The amounts Biden pledged are simultaneously 1) not in any sense a budget buster, 2) more than the US has ever pledged for international climate aid, 3) only a drop in the bucket of what's needed to do the job, and 4) far too much for Republicans, who doubtless think developing countries should pay us for helping entire coastal cities become beachfront property.
Biden urged the world leaders in the meeting, whose nations are responsible for about 80 percent of global greenhouse gas emissions, to step up aid to developing countries, which will be hardest hit by climate change:
All of you know as well as I do: The impacts of climate change will be felt the most by those who have contributed the least to the problem, including developing nations.
As large economies and large emitters, we must step up and support these economies. [...]
Together, we need to strengthen the role of multilateral development banks in fighting climate crisis as well, starting with the World Bank. Because climate security, energy security, food security, they’re all related. They’re all related.
Biden touted the progress his administration has made toward addressing the climate crisis, primarily through the climate provisions of the Inflation Reduction Act, which are projected to reduce US greenhouse emissions by 40 percent of 2005 levels by 2030 — possibly more, even, since some of the investments can't be modeled. (When the people in your life ask you what Joe Biden has ever done, that'd be a good one to keep in your back pocket!) He asked the other leaders to also do more to decarbonize by transitioning to clean energy, to preserve and restore forests, to reduce non-CO2 greenhouse gases like methane, and to work on developing carbon capture technologies to scrub carbon from the atmosphere.

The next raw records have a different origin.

-- ==== Sys2Proof/Laws/Memory.lean ====
section
/-! SUPPORT. The laws of the byte memory: what a byte reads as after each memory operation, and that each operation keeps the
canonical form. -/

namespace Sys2Proof.Machine

/-! ### Reading -/

@[simp] theorem Memory.read_nil (a : Nat) : Memory.read [] a = 0 := rfl

theorem Memory.read_cons (c : Host.Cell) (m : Memory) (a : Nat) :
    Memory.read (c :: m) a = if c.1 = a then c.2 else Memory.read m a := rfl

/-- A memory that lists nothing at `a` reads 0 there. -/
theorem Memory.read_eq_zero {m : Memory} {a : Nat} (h : ∀ c ∈ m, c.1 ≠ a) : m.read a = 0 := by
  induction m with
  | nil => rfl
  | cons c t ih => simp_all [Memory.read_cons]

theorem Memory.read_append_right {m n : Memory} {a : Nat} (h : ∀ c ∈ m, c.1 ≠ a) :
    Memory.read (m ++ n) a = n.read a := by
  induction m with
  | nil => rfl
  | cons c t ih => simp_all [Memory.read_cons]

theorem Memory.read_append_left {m n : Memory} {a : Nat} (h : ∀ c ∈ n, c.1 ≠ a) :
    Memory.read (m ++ n) a = m.read a := by
  induction m with
  | nil => exact Memory.read_eq_zero h
  | cons c t ih => simp [Memory.read_cons, ih]

/-- Filtering by a test of the address keeps the bytes at the addresses that pass it. -/
theorem Memory.read_filter (p : Nat → Bool) (m : Memory) (a : Nat) :
    Memory.read (m.filter fun c => p c.1) a = if p a then m.read a else 0 := by
  induction m with
  | nil => simp
  | cons c t ih =>
    by_cases hc : p c.1 = true
    · by_cases ha : c.1 = a
      · subst ha; simp [Memory.read_cons, hc]
      · simp [Memory.read_cons, hc, ha, ih]
    · by_cases ha : c.1 = a
      · subst ha; simp [hc, ih]
      · simp [Memory.read_cons, hc, ha, ih]

theorem Memory.mem_cells {a : Nat} {bs : List Byte} {c : Host.Cell} (h : c ∈ Memory.cells a bs) :
    a ≤ c.1 ∧ c.1 < a + bs.length ∧ c.2 ≠ 0 := by
  induction bs generalizing a with
  | nil => simp [Memory.cells] at h
  | cons b t ih =>
    simp only [Memory.cells] at h
    split at h
    · have := ih h
      exact ⟨by omega, by simp only [List.length_cons]; omega, this.2.2⟩
    · rename_i hb
      rcases List.mem_cons.1 h with rfl | h
      · exact ⟨Nat.le_refl _, by simp, hb⟩
      · have := ih h
        exact ⟨by omega, by simp only [List.length_cons]; omega, this.2.2⟩

theorem Memory.read_cells (a : Nat) (bs : List Byte) (x : Nat) :
    Memory.read (Memory.cells a bs) x = if a ≤ x then bs.getD (x - a) 0 else 0 := by
  induction bs generalizing a with
  | nil => simp [Memory.cells]
  | cons b t ih =>
    rcases Nat.lt_trichotomy a x with h | h | h
    · obtain ⟨d, rfl⟩ : ∃ d, x = a + 1 + d := ⟨x - (a + 1), by omega⟩
      have e : a + 1 + d - a = d + 1 := by omega
      simp only [Memory.cells]
      split <;> simp [Memory.read_cons, ih, e, show a ≤ a + 1 + d by omega, show a ≠ a + 1 + d by omega]
    · subst h
      simp only [Memory.cells]
      split
      · simp [*]
      · simp [Memory.read_cons]
    · simp only [Memory.cells]
      split <;> simp [Memory.read_cons, ih, show ¬ a ≤ x by omega, show ¬ a + 1 ≤ x by omega, show a ≠ x by omega]

/-- What a byte reads as after a byte string is written (20_memory.md R64, R65). -/
theorem Memory.read_writeBytes (m : Memory) (a : Nat) (bs : List Byte) (x : Nat) :
    (m.writeBytes a bs).read x = if a ≤ x ∧ x < a + bs.length then bs.getD (x - a) 0 else m.read x := by
  have f1 : ∀ c ∈ m.filter (fun c => decide (c.1 < a)), c.1 < a := by simp
  have f3 : ∀ c ∈ m.filter (fun c => decide (a + bs.length ≤ c.1)), a + bs.length ≤ c.1 := by simp
  have r1 := Memory.read_filter (fun y => decide (y < a)) m x
  have r3 := Memory.read_filter (fun y => decide (a + bs.length ≤ y)) m x
  simp only [decide_eq_true_eq] at r1 r3
  simp only [Memory.writeBytes]
  rcases Nat.lt_or_ge x a with hx | hx
  · rw [Memory.read_append_left fun c hc => by have := f3 c hc; omega,
      Memory.read_append_left fun c hc => by have := Memory.mem_cells hc; omega, r1, if_pos hx, if_neg (by omega)]
  · rcases Nat.lt_or_ge x (a + bs.length) with hl | hl
    · rw [Memory.read_append_left fun c hc => by have := f3 c hc; omega,
        Memory.read_append_right fun c hc => by have := f1 c hc; omega, Memory.read_cells, if_pos hx, if_pos ⟨hx, hl⟩]
    · rw [Memory.read_append_right, r3, if_pos hl, if_neg (by omega)]
      intro c hc
      rcases List.mem_append.1 hc with hc | hc
      · have := f1 c hc; omega
      · have := Memory.mem_cells hc; omega

/-- A byte outside the bytes written is unchanged. -/
theorem Memory.read_writeBytes_outside (m : Memory) (a : Nat) (bs : List Byte) {x : Nat}
    (h : x < a ∨ a + bs.length ≤ x) : (m.writeBytes a bs).read x = m.read x := by
  rw [Memory.read_writeBytes, if_neg (by omega)]

/-- A byte inside the bytes written reads as written. -/
theorem Memory.read_writeBytes_inside (m : Memory) (a : Nat) (bs : List Byte) {k : Nat} (h : k < bs.length) :
    (m.writeBytes a bs).read (a + k) = bs.getD k 0 := by
  rw [Memory.read_writeBytes, if_pos (by omega), Nat.add_sub_cancel_left]

@[simp] theorem Memory.length_readBytes (m : Memory) (a n : Nat) : (m.readBytes a n).length = n := by
  simp [Memory.readBytes]

theorem Memory.getD_readBytes (m : Memory) (a n k : Nat) :
    (m.readBytes a n).getD k 0 = if k < n then m.read (a + k) else 0 := by
  by_cases h : k < n <;> simp [Memory.readBytes, List.getD_eq_getElem?_getD, h]

/-- Reading depends on the bytes read alone. -/
theorem Memory.readBytes_congr {m n : Memory} {a l : Nat} (h : ∀ k, k < l → m.read (a + k) = n.read (a + k)) :
    m.readBytes a l = n.readBytes a l := by
  simp only [Memory.readBytes]
  exact List.map_congr_left fun k hk => h k (List.mem_range.1 hk)

/-! ### The canonical form -/

theorem Memory.wf_nil : Memory.wf [] := ⟨List.Pairwise.nil, by simp⟩

theorem Memory.wf_filter {m : Memory} (h : m.wf) (p : Host.Cell → Bool) : Memory.wf (m.filter p) :=
  ⟨h.1.filter p, fun c hc => h.2 c (List.mem_filter.1 hc).1⟩

theorem Memory.wf_cells (a : Nat) (bs : List Byte) : Memory.wf (Memory.cells a bs) := by
  refine ⟨?_, fun c hc => (Memory.mem_cells hc).2.2⟩
  induction bs generalizing a with
  | nil => simp [Memory.cells]
  | cons b t ih =>
    simp only [Memory.cells]
    split
    · exact ih _
    · refine List.pairwise_cons.2 ⟨fun c hc => ?_, ih _⟩
      have := Memory.mem_cells hc
      show a < c.1
      omega

/-- A write keeps the canonical form. -/
theorem Memory.wf_writeBytes {m : Memory} (h : m.wf) (a : Nat) (bs : List Byte) : (m.writeBytes a bs).wf := by
  refine ⟨?_, ?_⟩
  · simp only [Memory.writeBytes]
    refine List.pairwise_append.2 ⟨List.pairwise_append.2 ⟨h.1.filter _, (Memory.wf_cells a bs).1, ?_⟩, h.1.filter _, ?_⟩
    · intro x hx y hy
      have := Memory.mem_cells hy
      simp at hx; omega
    · intro x hx y hy
      simp only [List.mem_filter, decide_eq_true_eq] at hy
      rcases List.mem_append.1 hx with hx | hx
      · simp at hx; omega
      · have := Memory.mem_cells hx; omega
  · intro c hc
    simp only [Memory.writeBytes, List.mem_append, List.mem_filter] at hc
    rcases hc with (hc | hc) | hc
    · exact h.2 c hc.1
    · exact (Memory.mem_cells hc).2.2
    · exact h.2 c hc.1

/-- A write lists no address beyond those listed before and those written. -/
theorem Memory.range_writeBytes {m : Memory} {n : Nat} (h : ∀ c ∈ m, c.1 < n) {a : Nat} {bs : List Byte}
    (hb : a + bs.length ≤ n) : ∀ c ∈ m.writeBytes a bs, c.1 < n := by
  intro c hc
  simp only [Memory.writeBytes, List.mem_append, List.mem_filter] at hc
  rcases hc with (hc | hc) | hc
  · exact h c hc.1
  · have := Memory.mem_cells hc; omega
  · exact h c hc.1

/-- A memory in canonical form lists exactly the bytes that do not read 0. -/
theorem Memory.mem_iff_read {m : Memory} (h : m.wf) (a : Nat) (b : Byte) : (a, b) ∈ m ↔ b ≠ 0 ∧ m.read a = b := by
  induction m with
  | nil =>
    simp only [List.not_mem_nil, Memory.read_nil, false_iff]
    rintro ⟨h1, h2⟩; exact h1 h2.symm
  | cons c t ih =>
    have ht : Memory.wf t := ⟨(List.pairwise_cons.1 h.1).2, fun c hc => h.2 c (List.mem_cons_of_mem _ hc)⟩
    have hlt := (List.pairwise_cons.1 h.1).1
    rw [List.mem_cons, ih ht, Memory.read_cons]
    by_cases hc : c.1 = a
    · have h0 : Memory.read t a = 0 := Memory.read_eq_zero fun d hd => by have := hlt d hd; omega
      have hc2 := h.2 c List.mem_cons_self
      rw [if_pos hc, h0]
      constructor
      · rintro (rfl | ⟨h1, h2⟩)
        · exact ⟨hc2, rfl⟩
        · exact absurd h2.symm h1
      · rintro ⟨-, rfl⟩; exact .inl (by rw [← hc])
    · rw [if_neg hc]
      constructor
      · rintro (rfl | h1)
        · exact absurd rfl hc
        · exact h1
      · exact .inr

/-- Two memories in canonical form that read alike are the same data. -/
theorem Memory.ext_read {m n : Memory} (hm : m.wf) (hn : n.wf) (h : ∀ a, m.read a = n.read a) : m = n := by
  have hp : ∀ {l : Memory}, l.wf → l.Pairwise (fun x y => x.1 ≤ y.1) :=
    fun hl => hl.1.imp fun h => Nat.le_of_lt h
  have nd : ∀ {l : Memory}, l.wf → l.Nodup := fun hl =>
    hl.1.imp fun hxy => by rintro rfl; exact Nat.lt_irrefl _ hxy
  refine List.Perm.eq_of_pairwise (le := fun x y : Host.Cell => x.1 ≤ y.1) ?_ (hp hm) (hp hn) ?_
  · rintro ⟨a, b⟩ ⟨a', b'⟩ h1 h2 h3 h4
    obtain rfl : a = a' := Nat.le_antisymm h3 h4
    rw [Memory.mem_iff_read hm] at h1
    rw [Memory.mem_iff_read hn] at h2
    rw [← h1.2, ← h2.2, h]
  · rw [List.perm_ext_iff_of_nodup (nd hm) (nd hn)]
    rintro ⟨a, b⟩
    rw [Memory.mem_iff_read hm, Memory.mem_iff_read hn, h]

/-- The memories after reset have the canonical form. -/
theorem State.reset_pad_wf : State.reset.pad.wf ∧ State.reset.input.wf := ⟨Memory.wf_nil, Memory.wf_nil⟩

end Sys2Proof.Machine
end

The New York Times notes that Biden's call for greater support for the Amazon Fund comes as Brazil's new president, Luiz Inácio Lula da Silva, has been working closely with Biden on climate issues. The fund was founded in 2008, with the largest chunks of money coming from Norway and Germany, but was suspended under former President Jair Bolsonaro, who actively rolled back protections for the Amazon rainforest and indigenous tribes living there. Deforestation in the Amazon basin has reached levels that threaten to change the region's weather systems, and which could in turn convert much of the rainforest to savanna. Already, the Times points out, "as trees are cut down, parts of the forest now emit more carbon dioxide than they absorb."
Thank goodness Republicans are here to be assholes about all this; Sen. John Barrasso (R-Wyoming) dismissed Biden's call for increased international climate commitments, pointing out that in recent congressional testimony, the head of the US Forest Service said the agency didn't have enough money to adequately manage US forests. (Why does the Forest Service not have sufficient funding? Probably not because Democrats hate trees, buddy!)
“Why are they now sending half a billion U.S. taxpayer dollars to Brazil for theirs?” Mr. Barrasso asked. “The higher priority would be to take care of our own resources first, or better yet, save taxpayers the pain of ever watching President Biden splash American treasure around the globe to chase his environmental agenda.”
Barrasso then presumably lit a cigar with a burning capybara.
Still as the Times explains, Republican intransigence may not entirely doom Biden's pledge of climate help to other countries:
Last year, Republicans cut funds that the administration had pledged to the Green Climate Fund, a United Nations-led program to help poor countries transition from fossil fuels to renewable energy and increase resilience to climate disasters. On Thursday the administration said it would deliver $1 billion to the fund, tapping discretionary funds within the State Department, according to an administration official.
Seems a hell of a lot better use of already appropriated funds than stealing funds from Defense Department schools for children of military families to build WALL, that's for damn sure.
[CNBC / NYT / White House]
Programming Note: Yes, I am still planning a Wonkette Book Club read of Kim Stanley Robinson's 2020 climate novel The Ministry for the Future, and I will do a post next week with the details. If you wanna get a head start on reading, the link there gives Yr Wonkette a cut of any sales, but you can also feel free to get the book used or from your local library, assuming Republicans haven't defunded it yet.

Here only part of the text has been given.